Goal of the exercise :: Take the entries below and print only the lines from the one with "0x0F01 0 0 0) ∧" through the one with "to STARTING in", exactly as they stand, both ends included.

Provided records ::
-- ==== Sys2Proof/Certificates/Slice0/Obligations.lean ====
section
/-! DEFINITION. What is claimed of the model: one definition for each statement, with its rules of spec/ in its docstring. -/

open Sys2Proof Sys2Proof.Machine Sys2Proof.Safety

/-- A step runs the command at the front of the queue (opcode_table.json). For every command and state, the step of the state
with that command at the front of its queue is the command's effect on the state with the queue's rest. -/
def Obligations.StepRunsFrontCommand : Prop :=
  ∀ (c : Instr) (s : State), step { s with pending := c :: s.pending } = exec c s

/-- A step with no command waiting lets one nanosecond pass (R27, log entry 2). With an empty queue a step answers a next state
in which a loaded timebase and a valid calendar that stays in range are one nanosecond later, the start-up interval counter
counts while the timebase is not loaded and the unit has power, and every block but MON, UNI and LIF is as it was. That a step
idles for one nanosecond is the model's choice (log entry 2); that the timebase counts nanoseconds is R27. -/
def Obligations.IdleStepIsOneNanosecond : Prop :=
  ∀ s : State, s.pending = [] → ∃ t, step s = .next t ∧
    t.mon = { s.mon with timebase := if s.mon.loaded then s.mon.timebase + 1 else s.mon.timebase } ∧
    t.uni = { s.uni with interval := if s.mon.loaded = false ∧ s.uni.st ≠ .off then s.uni.interval + 1 else s.uni.interval } ∧
    (s.lif.calValid = true → t.lif.cal = s.lif.cal + 1) ∧ (s.lif.calValid = false → t.lif = s.lif) ∧
    (∀ b : Block, b ∉ [Block.mon, .uni, .lif] → b.same s t) ∧ t.pending = []

/-- Every command, in every state, answers a next state and leaves the commands behind it waiting as they are
(opcode_table.json). No command of the table faults or is refused in any state: its effect is always a next state, and the queue
of waiting commands after it is the queue before it. -/
def Obligations.EveryCommandAnswers : Prop :=
  ∀ (c : Instr) (s : State), Answers c s fun t => t.pending = s.pending

/-- The frame of every command: blocks outside its footprint are left as they are (R97, R55, R73, R33, R381, R125, R412). For
every command and state, each block of the state (a block of the register map with its stores and queues, what has been sent,
the free-value counter) that is not in the command's footprint is the same in the next state. The footprints are the definition
footprint. -/
def Obligations.CommandsChangeOnlyTheirBlocks : Prop :=
  ∀ (c : Instr) (s t : State), exec c s = .next t → ∀ b : Block, b ∉ footprint c → b.same s t

/-- Every step keeps the canonical form of every byte memory (R56, R73, R174). If the fuse command buffer, the load buffer, the
DRAM tier and the pages of every LD are in canonical form (addresses rising, no entry equal to what an unlisted address reads
as) then they are after any step. -/
def Obligations.MemoriesKept : Prop :=
  ∀ s t : State, memoriesOk s → step s = .next t → memoriesOk t

/-- A blown fuse bit stays blown through every step (R37, R40). For every state and step, each fuse bit that reads blown before
the step reads blown after it: blowing can only restrict. -/
def Obligations.FusesNeverUnblown : Prop :=
  ∀ s t : State, step s = .next t → ∀ w i, (fuseBits s.fus w).getLsbD i = true → (fuseBits t.fus w).getLsbD i = true

/-- No step moves the lifecycle or the anti-rollback counter back, or clears a revocation or a debug policy bit (R37, R40, R47,
R48). After any step the lifecycle code and the anti-rollback counter are at least what they were, and each slot revocation bit
and each debug policy bit that was set is still set. -/
def Obligations.LifecycleAndCounterNeverGoBack : Prop :=
  ∀ s t : State, step s = .next t →
    lifecycle s.fus ≤ lifecycle t.fus ∧ arb s.fus ≤ arb t.fus ∧
    (∀ k < 4, bit (slotsRevoked s.fus) k = true → bit (slotsRevoked t.fus) k = true) ∧
    (∀ b < 16, bit (debugPolicy s.fus) b = true → bit (debugPolicy t.fus) b = true)

/-- The state at reset has the values the spec states, and its byte memories their canonical form (R27, R33, R37, R97, R381,
R365, R125). At reset UNI_STATE reads STARTING in phase 1 with FAIL_PHASE 0, UNI_REPAIR.RETEST and UNI_START read 0,
PWR_POLICY.AUTO_START reads 1, the timebase is 0 and not loaded, every monitor reads VALID 0, MON_ALERT, MON_CTL and RATE_PPB
read 0, and every fuse word but 0 and 6 reads unblown (the fuses at reset are a choice of the model, log entry 7). No command
waits, and every byte memory has the canonical form that each step keeps. -/
def Obligations.ResetAsSpecified : Prop :=
  let s := State.reset
  s.uni.st = .starting ∧ s.uni.phase = 1 ∧ s.uni.failPhase = 0 ∧ s.uni.retest = false ∧ s.uni.durationMs = 0 ∧ s.uni.cause = 0 ∧
  s.uni.imageUsed = 0 ∧ s.uni.nextCode = 0 ∧ s.pwr.autoStart = true ∧ s.mon.timebase = 0 ∧ s.mon.loaded = false ∧
  (∀ n, (tget {} s.mon.ts n).valid = false ∧ (tget {} s.mon.vm n).valid = false ∧ (tget {} s.mon.pc n).valid = false) ∧
  s.mon.alert = 0 ∧ s.mon.peakEpoch = 0 ∧ s.mon.ratePpb = 0 ∧ s.mon.locked = false ∧ s.mon.disciplined = false ∧
  (∀ w, w ≠ 0 → w ≠ 6 → fuseBits s.fus w = 0) ∧ s.pending = [] ∧ memoriesOk s

/-- Gestures and buttons move the panel's page, focus and locate lights, each for its time, and nothing else (R399, R401, R403,
R412, R413). In every state but OFF: a refresh draws the display with the calendar minute; 120 s after the last touch the page
returns to HOME, and not before; in SERVING with the switch away from SERVICE a slide moves between the seven pages with wrap-
around; PREV, NEXT and a press of SELECT move the focus over the 16 bays of BAYS with wrap-around (a choice of the model, log
entry 39); SELECT held returns to HOME; a strip rejection is counted. The display follows each of them, and no other block
changes. Likewise IDENT turns the unit's locate on from the button, or off where it is on, and PNL_LAST records it; IDENT_ON by
the register or by Redfish starts it with its source and IDENT_OFF ends it; LOCATE on HOME locates the unit and on BAYS the bay
in focus; BAY_LOCATE gives a bay the locate pattern; each request lasts the IDENT duration of the PANEL record from now, and
LOCATE_EXPIRED ends it once that has passed and not before; REFRESH draws the display. Only the panel block changes. -/
def Obligations.PanelPagesAndLocateLights : Prop :=
  (∀ s : State, s.uni.st ≠ .off →
      let drawn (p : Pnl) : State := { s with pnl := { p with lastTouch := now s, refreshed := calMinutes s } }
      exec .displayRefresh s = .next { s with pnl := { s.pnl with refreshed := calMinutes s } } ∧
      (s.pnl.lastTouch + 120 * secNs ≤ now s →
        exec .homeTimeout s = .next { s with pnl := { s.pnl with page := 0, focus := 0, refreshed := calMinutes s } }) ∧
      (now s < s.pnl.lastTouch + 120 * secNs → exec .homeTimeout s = .next s) ∧
      (s.uni.st = .serving → s.pnl.switch ≠ 2 → s.pnl.page < 7 →
        exec (.slide true) s = .next (drawn { s.pnl with page := (s.pnl.page + 1) % 7, focus := 0 }) ∧
        exec (.slide false) s = .next (drawn { s.pnl with page := (s.pnl.page + 6) % 7, focus := 0 })) ∧
      (s.uni.st = .serving → s.pnl.page = 1 →
        exec .prev s = .next (drawn { s.pnl with focus := (s.pnl.focus + 15) % 16 }) ∧
        exec .next s = .next (drawn { s.pnl with focus := (s.pnl.focus + 1) % 16 }) ∧
        exec (.select false) s = .next (drawn { s.pnl with focus := (s.pnl.focus + 1) % 16 })) ∧
      exec (.select true) s = .next (drawn { s.pnl with page := 0, focus := 0 }) ∧
      exec .stripRejection s = .next { s with pnl := { s.pnl with rejected := min (s.pnl.rejected + 1) 65535 } }) ∧
  (∀ s : State, s.uni.st ≠ .off →
      let d : Ns := panIdent (liveView s) (me s) * secNs
      let last (p : Pnl) : Pnl := { p with lastAction := 7, lastBay := 0, lastResult := 0, lastTime := calMinutes s }
      let drawn (p : Pnl) : State := { s with pnl := { p with lastTouch := now s, refreshed := calMinutes s } }
      (s.pnl.identOn = false → exec .ident s = .next (drawn (last { s.pnl with identOn := true, identSource := 0, identUntil := now s + d }))) ∧
      (s.pnl.identOn = true → exec .ident s = .next (drawn (last { s.pnl with identOn := false }))) ∧
      exec (.identOn .register) s = .next { s with pnl := { s.pnl with action := 1, identOn := true, identSource := 1, identUntil := now s + d } } ∧
      exec (.identOn .redfish) s = .next { s with pnl := { s.pnl with identOn := true, identSource := 2, identUntil := now s + d } } ∧
      exec (.identOff .register) s = .next { s with pnl := { s.pnl with action := 2, identOn := false } } ∧
      exec (.identOff .redfish) s = .next { s with pnl := { s.pnl with identOn := false } } ∧
      (s.pnl.page = 0 → exec .locate s = .next (drawn { s.pnl with identOn := true, identSource := 0, identUntil := now s + d })) ∧
      (s.uni.st = .serving → s.pnl.page = 1 →
        exec .locate s = .next (drawn { s.pnl with bayOn := true, bay := s.pnl.focus % 16, bayUntil := now s + d })) ∧
      (∀ b < 16, exec (.bayLocate b) s =
        .next { s with pnl := { s.pnl with action := 3, cmdBay := b, bayOn := true, bay := b, bayUntil := now s + d } }) ∧
      (s.pnl.identUntil ≤ now s → exec (.locateExpired false) s = .next { s with pnl := { s.pnl with identOn := false } }) ∧
      (now s < s.pnl.identUntil → exec (.locateExpired false) s = .next s) ∧
      (s.pnl.bayUntil ≤ now s → exec (.locateExpired true) s = .next { s with pnl := { s.pnl with bayOn := false } }) ∧
      (now s < s.pnl.bayUntil → exec (.locateExpired true) s = .next s) ∧
      exec .refresh s = .next { s with pnl := { s.pnl with action := 4, refreshed := calMinutes s } })

/-- HOLD, CONFIRM, the service switch and the cover (R403, R404, R406, R410, R411, R425). HOLD at LOCKED is refused: PNL_LAST
records result 1, the refusal is counted, and the unit state stays; from SERVING or DRAINING, away from LOCKED, it enters HELD
by HOLD and counts; during STARTING it is kept for the end of the start. CONFIRM on SERVICE at SERVICE with a marked next image
approves that image's digest. A turn of the switch sets its position; a turn away from SERVICE clears the panel half of every
adoption. Opening a closed cover is recorded as event 0x0F01 and shown; closing it ends that. -/
def Obligations.SwitchHoldAndCover : Prop :=
  (∀ s : State, s.uni.st ≠ .off → s.pnl.switch = 0 → Answers .hold s fun t =>
      t.uni = s.uni ∧ t.pnl.lastResult = 1 ∧ t.pnl.holds = s.pnl.holds ∧ t.pnl.refused = min (s.pnl.refused + 1) 65535) ∧
  (∀ s : State, s.uni.st = .serving ∨ s.uni.st = .draining → s.pnl.switch ≠ 0 → Answers .hold s fun t =>
      t.uni.st = .held ∧ t.uni.beforeHold = s.uni.st ∧ t.flt.byHold = true ∧ t.flt.byFault = false ∧
      t.pnl.lastAction = 1 ∧ t.pnl.lastResult = 0 ∧ t.pnl.holds = min (s.pnl.holds + 1) 65535) ∧
  (∀ s : State, s.uni.st = .starting → s.pnl.switch ≠ 0 → Answers .hold s fun t =>
      t.uni = { s.uni with holdWanted := true } ∧ t.pnl.lastResult = 0) ∧
  (∀ (s : State) (m : Image), s.uni.st = .serving → s.pnl.page = 7 → s.pnl.switch = 2 → otherBank s.vq = some m → s.vq.nextMarked = true →
    Answers .confirm s fun t => t.pnl.nextOk = true ∧ t.pnl.nextDigest = BitVec.ofNat 32 (leNat (m.digest.take 4)) ∧
      t.pnl.lastAction = 5 ∧ t.pnl.lastResult = 0) ∧
  (∀ (s : State) (p : Nat), p = 1 ∨ p = 2 → p ≠ s.pnl.switch → s.pnl.switch ≠ 2 →
    exec (.switchTurn p) s = .next { s with pnl := { s.pnl with switch := p } }) ∧
  (∀ s : State, s.pnl.switch = 2 → Answers (.switchTurn 1) s fun t =>
    t.pnl = { s.pnl with switch := 1 } ∧ ∀ b, bayOf t.hrd b = { bayOf s.hrd b with adoptPanel := none }) ∧
  (∀ s : State, s.pnl.switch = 2 → (∀ b < 16, (bayOf s.hrd b).st ≠ 8) → Answers (.switchTurn 0) s fun t =>
    t.pnl = { s.pnl with switch := 0 } ∧ ∀ b, (bayOf t.hrd b).adoptPanel = none) ∧
  (∀ s : State, s.uni.st ≠ .off → s.pnl.cover = false → Answers .coverOpened s fun t =>
    t.pnl = { s.pnl with cover := true } ∧ noted t 0x0F01 0 0 0) ∧
  (∀ s : State, exec .coverClosed s = .next { s with pnl := { s.pnl with cover := false } })

/-- The transitions between the unit states and the status of PWR_CMD (R374, R375, R378, R381, R425, R415). START takes STANDBY
to STARTING in phase 1 with the interval counter at 0. Input power takes OFF to STANDBY, and on to STARTING where power is to be
restored and AUTO_START is set. DRAIN takes SERVING to DRAINING. In DRAINING with no operator, no dirty strip, tile or directory
page and no event waiting, DRAINED sets PWR_STATE.DRAINED. RESUME takes DRAINING to SERVING. WAKE takes DORMOUSE to SERVING
where the image in force is absent or still valid. POWER_OFF takes a drained DRAINING unit, or a FAULTED one, to STANDBY. A
PWR_CMD done in its state ends with status 0 and one given in another state ends with status 1 and no other effect. A
DRAIN_FAULT that is due takes a powered unit to FAULTED, and not before. -/
def Obligations.UnitStateTransitions : Prop :=
  let refused (s : State) (a : Nat) : State := { s with pwr := { s.pwr with action := a, status := 1, busy := false } }
  let done (t : State) (a : Nat) : Prop := t.pwr.action = a ∧ t.pwr.status = 0 ∧ t.pwr.busy = false
  (∀ (s : State) (v : Via), s.uni.st = .standby → Answers (.start v) s fun t =>
    t.uni.st = .starting ∧ t.uni.phase = 1 ∧ t.uni.interval = 0 ∧ (v = .register → done t 6)) ∧
  (∀ s : State, s.uni.st ≠ .standby → exec (.start .register) s = .next (refused s 6)) ∧
  (∀ s : State, s.uni.st = .off → Answers (.standbyPowerApplied false) s fun t =>
    t.uni.st = .standby ∧ (t.pwr.inputA = true ∨ t.pwr.inputB = true)) ∧
  (∀ s : State, s.uni.st = .off → s.pwr.autoStart = true → Answers (.standbyPowerApplied true) s fun t =>
    t.uni.st = .starting ∧ t.uni.phase = 1) ∧
  (∀ (s : State) (v : Via), s.uni.st = .serving → Answers (.drain v) s fun t => t.uni.st = .draining ∧ (v = .register → done t 1)) ∧
  (∀ s : State, s.uni.st ≠ .serving → s.uni.st ≠ .held → exec (.drain .register) s = .next (refused s 1)) ∧
  (∀ s : State, s.uni.st = .draining → drainedNow s = true → s.hrd.dirtyPages = [] → s.uni.drainFaultDue = none →
    Answers .drained s fun t => t.pwr.drained = true ∧ t.uni = s.uni) ∧
  (∀ s : State, s.uni.st = .draining → Answers .resume s fun t => t.uni.st = .serving ∧ done t 2) ∧
  (∀ s : State, s.uni.st ≠ .draining → exec .resume s = .next (refused s 2)) ∧
  (∀ s : State, s.uni.st = .dormouse → startVerdict s s.vq.active = 0 → Answers (.wake .register) s fun t =>
    t.uni.st = .serving ∧ t.uni.cause = 2 ∧ done t 4) ∧
  (∀ s : State, s.uni.st ≠ .dormouse → exec (.wake .register) s = .next (refused s 4)) ∧
  (∀ (s : State) (v : Via), (s.uni.st = .draining ∧ s.pwr.drained = true) ∨ s.uni.st = .faulted → Answers (.powerOff v) s fun t =>
    t.uni.st = .standby ∧ (v = .register → done t 5)) ∧
  (∀ s : State, s.uni.st = .serving ∨ (s.uni.st = .draining ∧ s.pwr.drained = false) → exec (.powerOff .register) s = .next (refused s 5)) ∧
  (∀ (s : State) (d : Ns), s.uni.drainFaultDue = some d → d ≤ now s → s.uni.st = .draining → Answers .drainFaultTimeout s fun t =>
    t.uni.st = .faulted) ∧
  (∀ (s : State) (d : Ns), s.uni.drainFaultDue = some d → now s < d → exec .drainFaultTimeout s = .next s)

Answer below ::
    t.pnl = { s.pnl with cover := true } ∧ noted t 0x0F01 0 0 0) ∧
  (∀ s : State, exec .coverClosed s = .next { s with pnl := { s.pnl with cover := false } })

/-- The transitions between the unit states and the status of PWR_CMD (R374, R375, R378, R381, R425, R415). START takes STANDBY
to STARTING in phase 1 with the interval counter at 0. Input power takes OFF to STANDBY, and on to STARTING where power is to be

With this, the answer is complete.